A Randomized, Double-Blinded, Phase II Trial of Carboplatin and Pemetrexed with or without Apatorsen (OGX-427) in Patients with Previously Untreated Stage IV Non-Squamous-Non-Small-Cell Lung Cancer: The SPRUCE Trial

David R Spigel  1   2 Dianna L Shipley  3   2 David M Waterhouse  3   4 Suzanne F Jones  3 Patrick J Ward  3   4 Kent C Shih  3   2 Brian Hemphill  3   2 Michael McCleod  3   5 Robert C Whorf  3   6 Ray D Page  3   7 Joseph Stilwill  3   8 Tarek Mekhail  9 Cindy Jacobs  10 Howard A Burris 3rd  3   2 John D Hainsworth  3   2
Affiliations
Clinical Trial

A Randomized, Double-Blinded, Phase II Trial of Carboplatin and Pemetrexed with or without Apatorsen (OGX-427) in Patients with Previously Untreated Stage IV Non-Squamous-Non-Small-Cell Lung Cancer: The SPRUCE Trial

David R Spigel et al. Oncologist. 2019 Dec.

Abstract
in English, Chinese

Background: This randomized, double-blinded, phase II trial evaluated the efficacy of carboplatin and pemetrexed plus either apatorsen, an antisense oligonucleotide targeting heat shock protein (Hsp) 27 mRNA, or placebo in patients with previously untreated metastatic nonsquamous non-small cell lung cancer (NSCLC).

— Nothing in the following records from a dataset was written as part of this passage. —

/-- The output word of a step with its flags and the number of NaN elements (R86, R101). -/
def stepWord (st : Step) (psum : List Byte) : List Byte × Nat × Nat :=
  let size := if st.acc = .acc16 then 2 else 4
  let outs := st.rows.map (fun r => (r.half, (List.range 16).map (stepElem st psum r)))
  let all := outs.flatMap (·.2)
  let flags := all.foldl (fun a e => a ||| e.2) 0
  let nans := (all.filter (fun e => e.2 &&& (nNanIn ||| nInvalid) ≠ 0)).length
  let half := fun (h : Nat) => match outs.find? (·.1 == h) with
    | some o => o.2.flatMap (fun e => leBytes size e.1)
    | none => (psum.drop (32 * h)).take 32
  (if st.acc = .acc16 then half 0 ++ half 1 else half 0, flags, nans)

/-- ARR_NUM after an output write (R103, Table 5.7). -/
def arrNumAdd (v : W32) (flags nans array : Nat) : W32 :=
  let n := v.toNat
  let cntv := satAdd 0xFFFF (n / 65536) nans
  BitVec.ofNat 32 (((n % 65536) ||| flags ||| (if nans > 0 then 2 ^ (8 + array) else 0)) + cntv * 65536)

/-- The output write of one step (R86, R94, R179). -/
def outWrite (p j cell : Nat) (st : Step) (s : State) : State :=
  let c := getCell s cell
  if !st.ok then s
  else match portLoser c j true st.array (stepOrder c true st) [bankOf st.outAddr] with
    | some w => bankFault p j cell true st.array w s
    | none =>
      if !st.performed then s
      else
        let psum := match st.inAddr, st.psum with
          | none, _ => zeros 64
          | some _, some d => d
          | some a, none => c.sp.read st.readAt a 64
        let (d, flags, nans) := stepWord st psum
        modCell cell (fun c => { spWrite j (spread 0x80000 st.outAddr d) c with
          arrNum := arrNumAdd c.arrNum flags nans st.array }) s

/-- The outputs due in cycle `j` are written. -/
def outputWriteOp (p j cell : Nat) (s : State) : State :=
  let due := (getCell s cell).steps.filter (fun x => x.writeAt = j)
  let s := due.foldl (fun s st => outWrite p j cell st s) s
  modCell cell (fun c => (due.filter (·.ok)).foldl (fun c st => addReq j true st.array 0 (bankOf st.outAddr) c)
    { c with steps := c.steps.filter (fun x => decide (x.writeAt ≠ j)) }) s

/-- The seed operation (R107): the five generators of the cell, from a salt. -/
def seedCell (job : W64) (lcell : Nat) (salt : W32) (c : Cell) : Cell :=
  { c with gens := [0, 1, 2, 3, 4].foldl (fun t a => tset unseeded t a (seedGen job lcell a salt)) c.gens }

def seedOp (p cell q : Nat) (salt : W32) (s : State) : State :=
  modCell cell (seedCell (getPart s p).jobSeed ((getBand s (cell / 128)).lband * 128 + q) salt) s

/-- The cycle in which the cell at a logical position executes a bundle of a slot (R159). -/
def skewOf (q : Nat) : Skew → Nat
  | .none => 0
  | .cw => q
  | .ccw => 127 - q

/-- The place of an operation among those of its cycle: what others of the bundle depend on comes first (R58, R93, R107, R179). -/
def opRank : CellOp → Nat
  | .seed _ => 0
  | .swap _ => 1
  | .modeSet _ => 2
  | .counter _ _ | .comparator _ _ | .laneReg _ _ => 3
  | .weightChunk _ _ _ _ _ => 4
  | .passStart _ | .vecStart _ => 5
  | .emission _ _ _ _ _ _ => 6
  | .capture _ _ _ => 7

/-- Kind of an operation, for the limits of R158; weight chunks have none of their own. -/
def opKind : CellOp → Option Nat
  | .capture .cw _ _ => some 0
  | .capture .ccw _ _ => some 1
  | .emission .cw _ _ _ _ _ => some 2
  | .emission .ccw _ _ _ _ _ => some 3
  | .laneReg .cw _ => some 4
  | .laneReg .ccw _ => some 5
  | .weightChunk _ _ _ _ _ => none
  | .swap _ => some 6
  | .passStart _ => some 7
  | .vecStart _ => some 8
  | .seed _ => some 9
  | .modeSet _ => some 10
  | .counter _ _ => some 11
  | .comparator _ _ => none

/-- Whether operations make a bundle (R158): at most one of each kind, one weight chunk, in wide-and-shallow mode four. -/
def bundleFits (wide : Bool) (ops : List BundleOp) : Bool :=
  (List.range 12).all (fun k => decide ((ops.filter (fun o => opKind o.op == some k)).length ≤ 1)) &&
  decide ((ops.filter (fun o => opRank o.op == 4)).length ≤ (if wide then 4 else 1))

Methods: Patients were randomized 1:1 to Arm A (carboplatin/pemetrexed plus apatorsen) or Arm B (carboplatin/pemetrexed plus placebo). Treatment was administered in 21-day cycles, with restaging every two cycles, until progression or intolerable toxicity. Serum Hsp27 levels were analyzed at baseline and during treatment. The primary endpoint was progression-free survival (PFS); secondary endpoints included overall survival (OS), objective response rate, and toxicity.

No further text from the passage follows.